Lessons from Maternity Leave

I’ve been on maternity leave since Dec. 21 when Xavier decided to make his appearance 3 weeks early!  I feel like I have learned a whole new way of life since then, and I have learned more about myself, parenthood, and life than I ever thought possible in such a short amount of time.  Here are some lessons that I will take away:

  1. Being a new parent is NOT for the faint of heart. Corey and I have had some very difficult conversations, moments, and tear-filled times.  We’ve been more frustrated than I’ve ever known us to be, more confused, and more challenged than ever before.  It’s very hard when you want so badly to fix something, like a crying baby, but coming to the realization that babies sometimes just cry for no reason, and the only thing to do is wait it out and find things that soothe him in the meantime.
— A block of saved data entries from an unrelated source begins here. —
-- ==== Sys2Proof/Machine/Core.lean ====
section
/-! DEFINITION. The machine as the host sees it. -/

def Sys2Proof.core : Host.Core :=
  { State := Sys2Proof.Machine.State
    Fault := Sys2Proof.Machine.Fault
    Refusal := Sys2Proof.Machine.Refusal
    step := Sys2Proof.Machine.step
    reset := Sys2Proof.Machine.State.reset }
end

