theorem lookup_map_of_injective {f : Nat → Nat} (hf : f.Injective) (g : Nat → Byte) {l : List Nat} {i : Nat}
    (h : i ∈ l) : (l.map fun i => (f i, g i)).lookup (f i) = some (g i) := by
  induction l with
  | nil => cases h
  | cons k l ih =>
    by_cases hk : i = k
    · simp [hk]
    · have hne : (f i == f k) = false := by simpa using fun heq => hk (hf heq)
      rw [List.map_cons, List.lookup_cons, hne]
      exact ih ((List.mem_cons.mp h).resolve_left hk)

/-- Settles O55: the third part lists as draws the bytes of the value wanted. -/
theorem racingReads : Obligations.RacingReads := by
  intro s addr n
  refine ⟨State.regularRead_eq_memRead, fun hsingle => ?single, fun hshared hsingle v => ?race⟩
  case single =>
    exact assemble_congr _ fun i _ => by rw [State.regularByteAt_eq, if_neg fun hrace => hrace.2 hsingle]
  case race =>
    refine ⟨(List.range n).map fun i => (addr.toNat + i, byteOf v (Ref.position s.platform.endian n i)), ?_⟩
    refine assemble_eq fun i hi => ?_
    rw [State.regularByteAt_eq, if_pos ⟨hshared i hi, hsingle⟩,
      lookup_map_of_injective (add_right_injective addr.toNat) _ (List.mem_range.mpr hi)]
    rfl

/-! ### Accesses of different widths (20_memory.md R43). -/

/-- The address of a byte inside an access that does not run past the last address. -/
theorem toNat_add_ofNat {addr : Word} {i : Nat} (h : addr.toNat + i < addressCount) :
    (addr + BitVec.ofNat 64 i).toNat = addr.toNat + i := by
  simp only [addressCount] at h
  rw [BitVec.toNat_add, BitVec.toNat_ofNat]
  omega

theorem byteOf_extractLsb' {w : Nat} (v : BitVec w) {i m j : Nat} (h : j < m) :
    byteOf (v.extractLsb' (8 * i) (8 * m)) j = byteOf v (i + j) := by
  apply BitVec.eq_of_getLsbD_eq
  intro k hk
  have hin : 8 * j + k < 8 * m := by omega
  simp [byteOf, hk, hin, Nat.mul_add, Nat.add_assoc]

/-- A narrower read inside a store gives the bytes that the store placed there. -/
theorem State.byteOf_memRead_memWrite (s : State) {addr : Word} {n m i j : Nat} (v : BitVec (8 * n)) (him : i + m ≤ n)
    (hend : addr.toNat + n ≤ addressCount) (hj : j < m) :
    byteOf ((s.memWrite addr n v).memRead (addr + BitVec.ofNat 64 i) m) j =
      byteOf v (Ref.position s.platform.endian n (i + Ref.position s.platform.endian m j)) := by
  have hpos := position_lt s.platform.endian hj
  rw [State.byteOf_memRead _ _ hj, State.memWrite_platform, toNat_add_ofNat (by omega), Nat.add_assoc,
    State.byteAt_memWrite s addr v (by omega)]

/-- A byte around a narrower store is the stored one inside it and the old one outside. -/
theorem State.byteAt_memWrite_at (s : State) {addr : Word} {n m i j : Nat} (v : BitVec (8 * m)) (him : i + m ≤ n)
    (hj : j < n) (hend : addr.toNat + n ≤ addressCount) :
    (s.memWrite (addr + BitVec.ofNat 64 i) m v).byteAt (addr.toNat + j) =
      if i ≤ j ∧ j < i + m then byteOf v (Ref.position s.platform.endian m (j - i)) else s.byteAt (addr.toNat + j) := by
  split
  · have haddr : addr.toNat + j = (addr + BitVec.ofNat 64 i).toNat + (j - i) := by
      rw [toNat_add_ofNat (by omega)]
      omega
    rw [haddr, State.byteAt_memWrite _ _ _ (by omega)]
  · apply State.byteAt_memWrite_outside
    by_cases hm : m = 0
    · omega
    · rw [toNat_add_ofNat (by omega)]
      omega

/-- A byte of what a read gives, at its position. -/
theorem State.extractLsb'_memRead (s : State) (addr : Word) {e : Endian} {n j : Nat} (he : s.platform.endian = e)
    (hj : j < n) : (s.memRead addr n).extractLsb' (8 * Ref.position e n j) 8 = s.byteAt (addr.toNat + j) := by
  subst he
  have hbyte := s.byteOf_memRead addr (position_lt s.platform.endian hj)
  rwa [position_position _ hj] at hbyte

/-- Settles O25: both directions hold byte by byte, at the positions that the byte order gives. -/
theorem narrowReadOfWideStore : Obligations.NarrowReadOfWideStore := by
  refine ⟨fun s addr n m i v him hend => ?narrow, fun s addr n m i j v him hj hend => ?wide⟩
  case narrow =>
    refine eq_of_byteOf fun j hj => ?_
    rw [State.byteOf_memRead_memWrite s v him hend hj]
    cases s.platform.endian
    · exact (byteOf_extractLsb' v hj).symm
    · refine Eq.trans ?_ (byteOf_extractLsb' v hj).symm
      congr 1
      simp only [Ref.position]
      omega
  case wide =>
    rw [State.extractLsb'_memRead (s.memWrite (addr + BitVec.ofNat 64 i) m v) addr (e := s.platform.endian) rfl hj,
      State.extractLsb'_memRead s addr rfl hj]
    exact State.byteAt_memWrite_at s v him hj hend

/-! ### Loads. -/

theorem sext64_eq_word {w : Nat} (x : BitVec w) : sext64 x = Ref.word (Ref.unsigned 64 (Ref.signed w x.toNat)) := by
  rw [sext64, BitVec.signExtend, signed_toNat, Ref.word, ofNat_unsigned]

/-- A load that is admitted gives its destination the extension of the number that a regular read gives. -/
theorem loadClaim {n : Nat} {f : Nat → Nat} {mk : Reg → Reg → BitVec 16 → Instr} {ext : BitVec (8 * n) → Word}
    (hexec : ∀ d r off s, exec (mk d r off) s = loadWith n ext d r off s) (hext : ∀ x, ext x = Ref.word (f x.toNat)) :
    LoadClaim n f mk := by
  intro s d r off base hd hbase hadmits
  refine ⟨(s.setReg d (some (ext (s.regularRead (effectiveAddress base off) n)))).advance 1, ?_, ?_⟩
  · rw [hexec, loadWith, withDst_ok hd, withReg_some hbase, withAdmitted_ok hadmits, writeDst]
  · rw [hext, State.regularRead_toNat]
    exact writesRegister_setReg s _ 1 hd.1

/-- Settles O21. -/
theorem zeroExtendingLoads : Obligations.ZeroExtendingLoads :=
  ⟨loadClaim (fun _ _ _ _ => rfl) zext64_eq_word, loadClaim (fun _ _ _ _ => rfl) zext64_eq_word,
    loadClaim (fun _ _ _ _ => rfl) zext64_eq_word, loadClaim (fun _ _ _ _ => rfl) zext64_eq_word⟩

/-- Settles O22. -/
theorem signExtendingLoads : Obligations.SignExtendingLoads :=
  ⟨loadClaim (fun _ _ _ _ => rfl) sext64_eq_word, loadClaim (fun _ _ _ _ => rfl) sext64_eq_word,
    loadClaim (fun _ _ _ _ => rfl) sext64_eq_word⟩

/-! ### Stores. -/

/-- A store places the bytes of its value and no others. -/
theorem State.storesNumber_memWrite (s : State) (addr : Word) (n : Nat) (v : BitVec (8 * n)) :
    StoresNumber s (s.memWrite addr n v) addr.toNat n v.toNat :=
  ⟨fun i hi => by rw [State.byteAt_memWrite s addr v hi, byteOf_eq_ofNat]; rfl,
    fun _ ha => State.byteAt_memWrite_outside s addr n v ha⟩

/-- The bytes stored are those of the low `n` bytes of the number. -/
theorem stored_mod (e : Endian) {n i : Nat} (h : i < n) (v : Nat) :
    Ref.stored e n (v % 2 ^ (8 * n)) i = Ref.stored e n v i :=
  ofNat_mod_div (position_lt e h) v

theorem storeLow_toNat (n : Nat) (v : Word) : (storeLow n v).toNat = v.toNat % 2 ^ (8 * n) :=
  BitVec.toNat_setWidth (8 * n) v

theorem storeStep_memWrite (s : State) (addr : Word) (n : Nat) (v : Word) :
    StoreStep s ((s.memWrite addr n (storeLow n v)).advance 1) addr n v.toNat := by
  obtain ⟨hinside, houtside⟩ := s.storesNumber_memWrite addr n (storeLow n v)
  refine ⟨⟨fun i hi => ?_, houtside⟩, fun _ _ => rfl, rfl, rfl, rfl, rfl, rfl, rfl, rfl, rfl⟩
  rw [← stored_mod _ hi, ← storeLow_toNat]
  exact hinside i hi

section
variable {n : Nat} {s : State} {d r : Reg} {off : BitVec 16} {base v : Word}

theorem storeReg_ok (hbase : s.reg d = some base) (hv : s.reg r = some v)
    (hadmits : s.platform.admits (effectiveAddress base off) n .write = true) :
    storeReg n d r off s = .next ((s.memWrite (effectiveAddress base off) n (storeLow n v)).advance 1) := by
  rw [storeReg, withReg_some hbase, withReg_some hv, storeAt, withAdmitted_ok hadmits]

theorem storeImm_ok (hbase : s.reg d = some base) (imm : BitVec 32)
    (hadmits : s.platform.admits (effectiveAddress base off) n .write = true) :
    storeImm n d off imm s =
      .next ((s.memWrite (effectiveAddress base off) n (storeLow n (immWord imm))).advance 1) := by
  rw [storeImm, withReg_some hbase, storeAt, withAdmitted_ok hadmits]

end

theorem storeClaim {n : Nat} {fromReg : Reg → Reg → BitVec 16 → Instr} {fromImm : Reg → BitVec 16 → BitVec 32 → Instr}
    (hreg : ∀ d r off s, exec (fromReg d r off) s = storeReg n d r off s)
    (himm : ∀ d off imm s, exec (fromImm d off imm) s = storeImm n d off imm s) : StoreClaim n fromReg fromImm := by
  intro s d off base hbase hadmits
  refine ⟨fun imm => ⟨_, (himm d off imm s).trans (storeImm_ok hbase imm hadmits), ?_⟩, fun r v hv =>
    ⟨_, (hreg d r off s).trans (storeReg_ok hbase hv hadmits), storeStep_memWrite s _ n v⟩⟩
  rw [← immWord_toNat]
  exact storeStep_memWrite s _ n (immWord imm)

/-- Settles O23. -/
theorem stores : Obligations.Stores :=
  ⟨storeClaim (fun _ _ _ _ => rfl) fun _ _ _ _ => rfl, storeClaim (fun _ _ _ _ => rfl) fun _ _ _ _ => rfl,
    storeClaim (fun _ _ _ _ => rfl) fun _ _ _ _ => rfl, storeClaim (fun _ _ _ _ => rfl) fun _ _ _ _ => rfl⟩

/-! ### Atomic operations. -/

theorem atomicStep_memWrite (s : State) (addr : Word) (n : Nat) (v : BitVec (8 * n)) :
    AtomicStep s ((s.memWrite addr n v).advance 1) addr n v.toNat [] :=
  ⟨s.storesNumber_memWrite addr n v, fun _ _ => rfl, rfl, rfl, rfl, rfl, rfl, rfl, rfl, rfl⟩

theorem atomicStep_memWrite_setReg (s : State) (addr : Word) (n : Nat) (v : BitVec (8 * n)) (r : Reg)
    (old : Option Word) : AtomicStep s (((s.memWrite addr n v).setReg r old).advance 1) addr n v.toNat [r] :=
  ⟨s.storesNumber_memWrite addr n v, fun _ hq => State.setReg_reg_ne _ _ (List.ne_of_not_mem_cons hq), rfl, rfl, rfl,
    rfl, rfl, rfl, rfl, rfl⟩

section
variable {n : Nat} {f : BitVec (8 * n) → BitVec (8 * n) → BitVec (8 * n)} {s : State} {d r : Reg} {off : BitVec 16}
  {base v : Word}

theorem atomicNoFetch_ok (hbase : s.reg d = some base) (hv : s.reg r = some v)
    (hadmits : s.platform.admits (effectiveAddress base off) n .atomic = true) :
    atomicNoFetch n f d r off s = .next ((s.memWrite (effectiveAddress base off) n
      (f (s.memRead (effectiveAddress base off) n) (storeLow n v))).advance 1) := by
  rw [atomicNoFetch, withReg_some hbase, withReg_some hv, withAdmitted_ok hadmits, State.atomicRmw]

theorem atomicFetch_ok (hr : CanWrite s r) (hbase : s.reg d = some base) (hv : s.reg r = some v)
    (hadmits : s.platform.admits (effectiveAddress base off) n .atomic = true) :
    atomicFetch n f d r off s = .next (((s.memWrite (effectiveAddress base off) n
      (f (s.memRead (effectiveAddress base off) n) (storeLow n v))).setReg r
        (some (Ref.word (Ref.loaded s (effectiveAddress base off).toNat n)))).advance 1) := by
  rw [atomicFetch, withDst_ok hr, withReg_some hbase, withReg_some hv, withAdmitted_ok hadmits, State.atomicRmw,
    writeDst, zext64_eq_word, State.memRead_toNat]

theorem atomicCompareExchange_ok {expected : Word} (hbase : s.reg d = some base) (hv : s.reg r = some v)
    (hexpected : s.reg 0 = some expected) (hadmits : s.platform.admits (effectiveAddress base off) n .atomic = true) :
    atomicCompareExchange n d r off s = .next
      (((if s.memRead (effectiveAddress base off) n = storeLow n expected then
          s.memWrite (effectiveAddress base off) n (storeLow n v) else s).setReg 0
        (some (Ref.word (Ref.loaded s (effectiveAddress base off).toNat n)))).advance 1) := by
  rw [atomicCompareExchange, withReg_some hbase, withReg_some hv, withReg_some hexpected, withAdmitted_ok hadmits,
    writeDst, zext64_eq_word, State.memRead_toNat]

end

/-- An atomic operation at `n` bytes whose operation on bit strings computes `f`. -/
theorem atomicClaim {n : Nat} {f : Nat → Nat → Nat → Nat} {op : BitVec (8 * n) → BitVec (8 * n) → BitVec (8 * n)}
    {plain fetching : Reg → Reg → BitVec 16 → Instr} (hop : Computes f op)
    (hplain : ∀ d r off s, exec (plain d r off) s = atomicNoFetch n op d r off s)
    (hfetching : ∀ d r off s, exec (fetching d r off) s = atomicFetch n op d r off s) :
    AtomicClaim n f plain fetching := by
  intro s d r off base v hbase hv hadmits old new
  have hnew : (op (s.memRead (effectiveAddress base off) n) (storeLow n v)).toNat = new := by
    rw [hop, BitVec.toNat_ofNat, State.memRead_toNat, storeLow_toNat]
  rw [← hnew]
  refine ⟨⟨_, (hplain d r off s).trans (atomicNoFetch_ok hbase hv hadmits), atomicStep_memWrite s _ n _⟩, fun hr =>
    ⟨_, (hfetching d r off s).trans (atomicFetch_ok hr hbase hv hadmits), atomicStep_memWrite_setReg s _ n _ r _, ?_⟩⟩
  exact State.setReg_reg_same _ _ hr.1

/-- Settles O27. -/
theorem atomicReadModifyWrite : Obligations.AtomicReadModifyWrite :=
  ⟨atomicClaim (computes_add 32) (fun _ _ _ _ => rfl) fun _ _ _ _ => rfl,
    atomicClaim (computes_add 64) (fun _ _ _ _ => rfl) fun _ _ _ _ => rfl,
    atomicClaim (computes_or 32) (fun _ _ _ _ => rfl) fun _ _ _ _ => rfl,
    atomicClaim (computes_or 64) (fun _ _ _ _ => rfl) fun _ _ _ _ => rfl,
    atomicClaim (computes_and 32) (fun _ _ _ _ => rfl) fun _ _ _ _ => rfl,
    atomicClaim (computes_and 64) (fun _ _ _ _ => rfl) fun _ _ _ _ => rfl,
    atomicClaim (computes_xor 32) (fun _ _ _ _ => rfl) fun _ _ _ _ => rfl,
    atomicClaim (computes_xor 64) (fun _ _ _ _ => rfl) fun _ _ _ _ => rfl⟩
  2. Being a parent will break your heart.  The other day I was attempting to clip my son’s tiny fingernails when all the sudden I realized that he was bleeding a little bit from his finger- I had missed his finger nail!  He started screaming, and I started crying and apologizing profusely.  Of course, 3 minutes later, it was as if nothing had happened to him.  Of course, the next day or so I had to overcome my fear and successfully clipped them, with all fingers accounted for…  Then, Corey and I took him to get his 2 month shots this past week, and I didn’t think that we were going to make it out of there with a dry eye between the 3 of us.  I can’t imagine how we are going to handle the many things that will surely cause our child pain in this life.  We will have to toughen up I suppose.  Being a parent will do that.  But I’m sure it never gets any easier.
  3.  Being a new parent is isolating.  There have been times when Corey and I have talked about feeling guilty for not being better friends to our friends who have had new babies.  I definitely feel like I need to write a letter of apology to every friend who has had a baby and tell them how sorry I am for not being there for them or offering to bring food, my presence, or simply a listening ear or phone call.  Some people think that new parents need time and space from other people. For me, this was certainly not the case.  I found myself wanting more people to check in, wanting more people to come over, and more people to just ask how we were doing and who expected an honest response.  We need our friends now more than ever.  There have been some very lonely days.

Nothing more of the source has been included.